=== Begin Enclosure ===
/-- Whether a copy may be granted (R185); a host treated as lost gets none (log entry 23). -/
def State.grantOk (s : State) (a : Acc) : Bool :=
  !s.linePoisoned a.la && (match a.host with | some h => !s.lostMask.getLsbD h.val | none => false) && s.dirSets != 0 && s.fld .root F.DEV_RSV_RSZ_STATE == 0
    && !s.dirSuspect (s.dirSet a.la)

/-- Make an entry the most recent of its set (R179, AGE). -/
def touchAge (c : Coh) (k : Nat) (old : Nat) : Coh :=
  { c with dir := Tab.mapAll c.dir fun j e =>
      if j / 4 = k / 4 then
        if j = k then { e with age := 0 }
        else if e.age.val < old then { e with age := ⟨(e.age.val + 1) % 4, Nat.mod_lt _ (by decide)⟩ } else e
      else e }

/-- The least AGE that no other entry of a set has: the place a new entry takes in the order, before it becomes the most recent (R179). -/
def Coh.ageGap (c : Coh) (k : Nat) : Nat :=
  ((List.range 4).find? fun n => !(c.dir.any fun e => e.1 / 4 == k / 4 && e.1 != k && e.2.age.val == n)).getD 3

/-- Where a new entry of a line goes: an invalid entry of its set, an entry to evict, or nowhere while every line of the set is
busy (R181). -/
inductive DirRoom where
  | free (k : Nat)
  | evict (k : Nat)
  | wait
  deriving DecidableEq, Repr

/-- Whether the first entry is to be evicted before the second (R181). -/
def evictBefore (a b : Nat × DirEntry) : Bool :=
  if a.2.excl != b.2.excl then !a.2.excl
  else if a.2.excl then decide (a.2.age.val > b.2.age.val)
  else
    let ca := (vecHosts a.2.shv).length
    let cb := (vecHosts b.2.shv).length
    if ca ≠ cb then decide (ca < cb)
    else if a.2.age ≠ b.2.age then decide (a.2.age.val > b.2.age.val)
    else decide (a.1 < b.1)

/-- Whether a directory entry is kept for the transaction of another line, which had it evicted (R181). -/
def State.dirKept (s : State) (la k : Nat) : Bool := s.dev.coh.busy.any fun e => e.1 != la && e.2.room == some k

/-- The place of a new directory entry (R181): the one evicted for the line, else an invalid one, else one to evict, E entries only when all four are E. -/
def State.dirRoom (s : State) (la : Nat) : DirRoom :=
  let set := s.dirSet la
  match (Tab.get? s.dev.coh.busy la).bind fun b => b.room with
  | some k => if Tab.has s.dev.coh.dir k then .wait else .free k
  | none =>
    match (List.range 4).find? fun n => !Tab.has s.dev.coh.dir (set * 4 + n) && !s.dirKept la (set * 4 + n) with
    | some n => .free (set * 4 + n)
    | none =>
      let es := Tab.keep s.dev.coh.dir fun k _ => k / 4 == set
      let allE := es.all fun e => e.2.excl
      match es.filter fun e => !Tab.has s.dev.coh.busy e.2.la && !s.dirKept la e.1 && (allE || !e.2.excl) with
      | [] => .wait
      | e :: r => .evict (r.foldl (fun b x => if evictBefore x b then x else b) e).1

/-- Store, replace or free the entry of a line. -/
def dirSetEntry (la : Nat) (e : Option DirEntry) : Prog := .look fun s =>
  match s.dirFind la, e with
  | some (k, _), none => Prog.coh fun c => { c with dir := Tab.erase c.dir k }
  | some (k, old), some d => Prog.coh fun c => touchAge { c with dir := Tab.put c.dir k d } k old.age.val
  | none, some d => match s.dirRoom la with
    | .free k => Prog.coh fun c => touchAge { c with dir := Tab.put c.dir k d } k (c.ageGap k)
    | _ => .skip
  | none, none => .skip

/-- The snoops outstanding to a host (R186). -/
def State.hostSnoops (s : State) (h : Fin 64) : Nat :=
  (s.dev.coh.busy.map fun e => (e.2.snoops.filter fun n => n.host == h && n.sent.isSome).length).sum

/-- Send one waiting snoop of a line where a BIRS cell and the host's limit allow it (R118, R186). -/
def snoopSend (la : Nat) (h : Fin 64) : Prog := .look fun s =>
  match Tab.get? s.dev.coh.busy la with
  | none => .skip
  | some b =>
    match b.snoops.find? fun n => n.host == h && n.sent.isNone with
    | none => .skip
    | some n =>
      if s.hostSnoops h < s.fld .root F.DEV_COH_CFG_BI_MAX ∧ s.resTaken .birs < s.clsRes .birs then
        Prog.all [
          Prog.coh fun c => { c with busy := Tab.put c.busy la { b with
            snoops := b.snoops.map fun m => if m.host == h && m.sent.isNone then { m with sent := some s.time } else m } },
          Prog.add .root F.DEV_COH_SNP_COUNT 1,
          outGo (.bisnp h la n.inv)]
      else .skip

/-- Send what waiting snoops may be sent (R186). -/
def snoopPump : Prog := .look fun s =>
  Prog.each s.dev.coh.busy fun e => Prog.each e.2.snoops fun n => snoopSend e.1 n.host

/-- Put the snoops of a line's transaction out. -/
def snoopStart (la : Nat) (l : List (Fin 64 × Bool)) : Prog := Prog.all [
  Prog.coh fun c => { c with busy := Tab.upd c.busy la fun b =>
    { b with served := true, snoops := l.map fun p => { host := p.1, inv := p.2, sent := none } } },
  Prog.each l fun p => snoopSend la p.1]

/-- A busy-line entry for a transaction that is to be served. -/
def Busy.of (b : BusyFor) (queue : List BusyFor) : Busy := { cur := b, served := false, snoops := [], queue, room := none }
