/-- Whether a committed or staged entry of an extent at home here names a stripe set: its reference count is not zero (R56). The targets in an entry of
another home are not used (R267). -/
def State.ssetNamed (s : State) (n : Fin 4096) : Bool :=
  let v := s.dev.xlat
  let names := fun (e : MapEntry) => e.home == s.swid && e.namesSset n
  let staged := fun (b : Option (Tab Staged)) => match b with
    | some t => t.any fun e => names e.2.e
    | none => false
  v.map.any (fun e => names e.2) || staged v.openBuf || staged v.queued
    || (match v.adv with | some a => a.sealed.any fun e => names e.2 | none => false)

/-- The capacity of the module present on a port in 2 MiB units, where one is READY (R57). -/
def State.capX (s : State) (m : Fin 128) : Option Nat :=
  let pt := mportOf m
  if s.portExists pt ∧ s.mode pt.g = .m ∧ s.fld (.port pt) F.PRT_MSTAT_STATE = 3 then some (s.fld (.port pt) F.PRT_MSTAT_CAP_X)
  else none

/-- Whether a target passes the staging checks (R57); the MPORTs of a stripe set's members are not among them (log entry 142). -/
def State.tgtOk (s : State) : Tgt → Bool
  | .module m d => s.portExists (mportOf m) && s.mode (mportOf m).g == .m && decide ((d + 1) * 2 ^ 21 ≤ 2 ^ 42)
      && (match s.capX m with | some c => decide (d + 1 ≤ c) | none => true)
  | .stripe n o => match Tab.get? s.dev.xlat.ssets n.val with
      | some t => decide (o < t.next)
      | none => false
  | .pinned u => decide (u < s.fld .root F.DEV_RSV_PART_UNITS)

/-- Whether a target in use passes. -/
def State.tgtOk? (s : State) : Option Tgt → Bool
  | some t => s.tgtOk t
  | none => false

/-- Whether a bitmap slot is free for an extent: no other moving extent holds it and no MOVING entry of the open buffer for another extent at home here
names it (R57, R267). -/
def State.trkFree (s : State) (trk : Fin 65536) (x : Nat) (buf : Tab Staged) : Bool :=
  (match Tab.get? s.dev.mov.slots trk.val with | some m => m.x == x | none => true)
    && !(buf.any fun e => e.1 != x && e.2.e.type == .moving && e.2.e.home == s.swid && e.2.e.trk == trk)

/-- Whether an entry may be staged for an extent (R57, R75, R93); an entry of another home ends no move here (log entry 142). -/
def State.stageOk (s : State) (x : Nat) (e : MapEntry) (buf : Tab Staged) : Bool :=
  let c := s.entry x
  if e.home ≠ s.swid then !(c.type == .moving && c.home == s.swid)
  else
    (match e.type with
      | .unmapped => true
      | .mapped => s.tgtOk? e.tgtA
      | .moving => s.tgtOk? e.tgtA && s.tgtOk? e.tgtB && s.trkFree e.trk x buf && c.type == .mapped && c.home == e.home
          && decide (e.tgtA = c.tgtA) && decide (e.tgtB ≠ e.tgtA))
    && (if c.type = .moving ∧ c.home = s.swid then
        e.type == .mapped && (decide (e.tgtA = c.tgtA) || (decide (e.tgtA = c.tgtB) &&
          (match Tab.get? s.dev.mov.slots c.trk.val with | some m => m.state == .failedSrc | none => false)))
      else true)

/-- Stage an entry into the open buffer, after its checks (R57, R64, R66). A command stages one entry; no check stands against an extent at or beyond the reach
of the map (log entry 122). -/
def mapStage (h : Hdr) (x : Nat) (w : Nat) : Prog := .look fun s =>
  match s.dev.xlat.openBuf with
  | none => reply h stBusy []
  | some buf =>
    match MapEntry.ofNum w (fun _ => true) with
    | none => reply h stInvalid []
    | some e =>
      let closes := (s.entry x).type == .moving && (s.entry x).home == s.swid
      if !s.stageOk x e buf then reply h stInvalid []
      else if !Tab.has buf x && decide (buf.length ≥ 4096) then reply h stLimit []
      else Prog.seq (Prog.xlat fun v => { v with openBuf := some (Tab.put buf x { e, closes }) }) (reply h stOk [])

/-! ### The seal -/

/-- Whether the committed entry of another extent names a unit of an entry (R159). -/
def State.unitClash (s : State) (x : Nat) (e : MapEntry) : Bool :=
  s.dev.xlat.map.any fun c => c.1 != x && c.2.home == s.swid && c.2.units.any fun u => e.units.contains u

/-- Whether the seal discards a staged entry (R94, R159). -/
def State.sealDrop (s : State) (x : Nat) (g : Staged) : Bool :=
  let c := s.mapAt x
  (g.closes && c.type != .moving)
    || (g.e.type == .moving && g.e.home == s.swid && decide (g.e.tgtA ≠ c.tgtA))
    || (g.e.home == s.swid && s.unitClash x g.e)

/-- Withdraw a unit's sets from the cache (R158): dirty lines are written back, every line is dropped, and the unit's places
hold zeros (a place that nothing has written since reads so); accesses wait until PINNED_UNIT_WITHDRAWN. -/
def withdrawUnit (u : Nat) : Prog := .look fun s =>
  let inUnit := fun (k : Nat) => k / 16 / 2048 == u
  Prog.all [
    Prog.each (Tab.keep s.dev.rsv.ways fun k y => inUnit k && y.dirty && !y.pu) fun e => wayOut (e.1 / 16) (e.1 % 16) (writeBack e.2.la),
    waysChange (fun k _ => inUnit k) fun _ => none,
    scrubTouchBy fun set _ => set / 2048 == u,
    Prog.rsv fun r => { r with
      withdraw := Tab.put r.withdraw u []
      hint := Tab.mapAll r.hint fun _ l => l.filter fun st => st / 2048 != u }]

/-- What the seal of an entry does beside publishing it: a new moving extent gets its slot with a clear bitmap (R78, R79); an
entry that ends a move stops its copying (R94); a commit entry poisons the lines that are not known to be on the destination, those still to be copied or
not acknowledged in the pass and those marked (R96);
a unit named for the first time is withdrawn from the cache (R158). -/
def sealEntry (x : Nat) (g : Staged) : Prog := .look fun s =>
  let c := s.mapAt x
  Prog.all [
    Prog.when (g.e.type == .moving && g.e.home == s.swid) (Prog.mov fun m => { m with
      slots := Tab.put m.slots g.e.trk.val {
        x, state := .wait, passes := 0, tries := 0, firstDone := false, word := 512, todo := 0, writing := 0, hotLogged := false, stopped := false }
      marks := Tab.put m.marks g.e.trk.val 0 }),
    Prog.when (g.closes && decide (g.e.tgtA = c.tgtB))
      (Prog.opt (Tab.get? s.dev.mov.slots c.trk.val) fun m =>
        Prog.each (maskLines (m.todo ||| m.writing ||| s.marksOf c.trk.val)) fun l =>
          psnAdd (x * 32768 + l) 5),
    Prog.when g.closes (Prog.mov fun m => { m with
      slots := Tab.upd m.slots c.trk.val fun t => { t with stopped := true, todo := 0 } }),
    Prog.when (g.e.home == s.swid)
      (Prog.each (g.e.units.filter fun u => !s.unitNamed u) withdrawUnit)]

/-- Seal a buffer as the next epoch (R65, R67, R78, R94, R159): entries that no longer fit are discarded with EV054. -/
def sealBuf (buf : Tab Staged) (flip : Bool) : Prog := .look fun s =>
  let kept := Tab.keep buf fun x g => !s.sealDrop x g
  let units := (kept.flatMap fun e => if (s.mapAt e.1).home = s.swid then (s.mapAt e.1).units else []).eraseDups
  let slots := kept.filterMap fun e =>
    if (s.mapAt e.1).type = .moving ∧ (s.mapAt e.1).home = s.swid then some (s.mapAt e.1).trk.val else none
  Prog.all [
    Prog.each (Tab.keep buf fun x g => s.sealDrop x g) fun e => raise 54 .root e.1,
    Prog.each kept fun e => sealEntry e.1 e.2,
    Prog.xlat fun v => { v with
      adv := some { sealed := kept.map fun e => (e.1, e.2.e), written := false, flip, since := s.time, warned := false,
                    units, slots } },
    Prog.add .root F.DEV_EPOCH_CUR 1,
    Prog.set .root F.DEV_EPOCH_STAT_STATE 1]

/-- MAP_ADVANCE (R65, R66, R86). -/
def mapAdvance (h : Hdr) : Prog := .look fun s =>
  let v := s.dev.xlat
  let next := (s.fld .root F.DEV_EPOCH_CUR + 1) % 2 ^ 32
  match v.openBuf, v.adv, s.dev.mov.hold with
  | none, _, _ => reply h stBusy []
  | some b, none, none => Prog.all [Prog.xlat fun y => { y with openBuf := some [] }, sealBuf b false, reply h stOk [next]]
  | some b, none, some _ => Prog.xlat fun y => { y with openBuf := none, queued := some b, heldReply := some h }
  | some b, some _, _ => Prog.seq (Prog.xlat fun y => { y with openBuf := none, queued := some b }) (reply h stOk [next])

/-- Start a queued advance (R66). -/
def startQueued : Prog := .look fun s =>
  match s.dev.xlat.queued with
  | none => .skip
  | some b => Prog.seq (Prog.xlat fun v => { v with queued := none, openBuf := some [] }) (sealBuf b false)

/-! ### The end of an advance -/

/-- Every access the device still carries, wherever it waits. -/
def State.liveAccs (s : State) : List Acc :=
  let d := s.dev
  let busy := fun (b : BusyFor) => match b with | .access a => [a] | _ => []
  (d.xlat.misses.flatMap fun e => e.2.waiters) ++ d.xlat.heldMiss
    ++ (d.ort.entries.filterMap fun e => match e.2.ctx with | .acc a _ => if e.2.isOpen then some a else none | _ => none)
    ++ (d.rsv.reads.flatMap fun e => e.2.acc :: e.2.behind) ++ d.rsv.mergeWait ++ (d.rsv.merge.flatMap fun e => e.2.reads ++ e.2.late)
    ++ (d.rsv.withdraw.flatMap fun e => e.2)
    ++ (d.coh.busy.flatMap fun e => busy e.2.cur ++ e.2.queue.flatMap busy) ++ d.coh.noBusy.flatMap busy
    ++ (d.coh.setWait.flatMap fun e => e.2.flatMap busy)
    ++ (d.flood.waiting.flatMap fun e => e.2.filterMap fun w => match w with
        | .forward a _ | .target a => some a
        | _ => none)

/-- Whether a transaction translated under the old epoch remains (R69, R72). -/
def State.oldLive (s : State) : Bool :=
  let cur := s.fld .root F.DEV_EPOCH_CUR
  s.liveAccs.any (fun a => a.epoch != cur)
    || s.dev.ort.entries.any (fun e => e.2.isOpen && e.2.epar != bitOf cur 0 && e.2.info.op != .ioRead && e.2.info.op != .ioWrite)
    || s.dev.coh.atoms.any (fun e => e.2.epoch != cur)
    || s.dev.flood.waiting.any (fun e => e.2.any fun w => match w with
      | .cell c | .lost c _ => c.req.isSome && c.epar != bitOf cur 0
      | _ => false)

/-- Install an extent's line in the extent cache, or write it anew; which line leaves a full set is open (R58, log entry 14). -/
def xcInstall (x : Nat) : Prog := .look fun s =>
  let l := Tab.getD s.dev.xlat.cached (xcSet x) []
  Prog.seq (Prog.xlat fun v => { v with hurt := Tab.erase v.hurt x }) (if l.contains x then .skip
  else if l.length < 28 then Prog.xlat fun v => { v with cached := Tab.put v.cached (xcSet x) (l ++ [x]) }
  else Prog.free fun f => Prog.xlat fun v =>
    { v with cached := Tab.put v.cached (xcSet x) (l.eraseIdx ((Config.freeValue f).toNat % 28) ++ [x]) })

/-- Owed poison-add notices whose extent is now UNMAPPED or has another home are discarded (R131). -/
def noticeSweep : Prog := .look fun s =>
  let gone := fun (line : Nat) (home : Fin 16) =>
    let e := s.mapAt (line / 32768)
    e.type == .unmapped || e.home != home
  Prog.ort fun o => { o with
    entries := Tab.mapAll o.entries fun _ e => match e.owed with
      | some h => if gone (e.info.addr / 64) h then { e with owed := none } else e
      | none => e
    notices := o.notices.filter fun n => !gone n.line n.home }

/-- e5 has written the sealed entries to the map region and the extent cache; a new entry ends the state of R62 (R60, R69). -/
def sealedWritten : Prog := .look fun s =>
  match s.dev.xlat.adv with
  | none => .skip
  | some a =>
    if a.written then .skip
    else Prog.all [
      Prog.xlat fun v => { v with
        map := a.sealed.foldl (fun t e => Tab.setD t MapEntry.unmapped e.1 e.2) v.map
        bad := v.bad.filter fun x => !Tab.has a.sealed x
        adv := some { a with written := true } },
      Prog.each a.sealed fun e => xcInstall e.1,
      noticeSweep]

/-- The units that no entry names any longer return to the cache (R159). -/
def releaseUnits (l : List Nat) : Prog := .look fun s =>
  let free := fun (u : Nat) => l.contains u && !s.unitNamed u
  Prog.seq (waysChange (fun k y => y.pu && free (k / 16 / 2048)) fun _ => none) (scrubTouchBy fun set _ => free (set / 2048))

/-- Start the first pass of the moving extents that wait (R78, R92). -/
def startCopies : Prog :=
  Prog.mov fun m => { m with slots := Tab.mapAll m.slots fun _ t =>
    if t.state = .wait ∧ !t.stopped then { t with state := .copy, word := 512, todo := allLines } else t }

/-- The advance completes (R69, R78, R89, R159): the buffer and the slots are released, DEV_EPOCH_DONE follows, EV045 or EV048 is
logged, new moves start to copy, and a queued advance starts at once. -/
def advanceDone : Prog := .look fun s =>
  match s.dev.xlat.adv with
  | none => .skip
  | some a =>
    if !a.written || s.oldLive then .skip
    else Prog.all [
      Prog.xlat fun v => { v with adv := none },
      Prog.set .root F.DEV_EPOCH_DONE_DONE (s.fld .root F.DEV_EPOCH_CUR),
      Prog.set .root F.DEV_EPOCH_STAT_STATE 0,
      releaseUnits a.units,
      Prog.mov fun m => { m with
        slots := Tab.keep m.slots fun k _ => !a.slots.contains k
        marks := Tab.keep m.marks fun k _ => !a.slots.contains k },
      raise (if a.flip then 48 else 45) .root (s.fld .root F.DEV_EPOCH_CUR),
      .look fun t => Prog.when (!s.dev.mov.slots.isEmpty && t.dev.mov.slots.isEmpty) (raise 55 .root 0),
      startCopies,
      startQueued]

/-! ### Stripe sets and the invalidation of the extent cache (R54, R56, R63) -/

/-- The members of a stripe set of a WIDTH encoding (R54). -/
def ssetWidth (w : Fin 4) : Nat := match w.val with | 0 => 0 | 1 => 2 | 2 => 4 | _ => 8

/-- Whether a stripe-set entry is valid (R56). -/
def State.ssetOk (s : State) (w next : Nat) (ms : List (Fin 128 × Nat)) : Bool :=
  w != 0 && next != 0 && decide (ms.length = w) && decide ((ms.map Prod.fst).eraseDups.length = w)
    && ms.all fun m =>
      decide (m.2 * 2 ^ 21 + next * 2 ^ 21 / w ≤ 2 ^ 42)
        && (match s.capX m.1 with
          | some c => decide (m.2 * 2 ^ 21 + next * 2 ^ 21 / w ≤ c * 2 ^ 21)
          | none => true)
=== End Enclosure ===
What is being asked: The records are given above. Copy each line in them that holds "mapAt".

Your response:
  let c := s.mapAt x
  let c := s.mapAt x
  let units := (kept.flatMap fun e => if (s.mapAt e.1).home = s.swid then (s.mapAt e.1).units else []).eraseDups
    if (s.mapAt e.1).type = .moving ∧ (s.mapAt e.1).home = s.swid then some (s.mapAt e.1).trk.val else none
    let e := s.mapAt (line / 32768)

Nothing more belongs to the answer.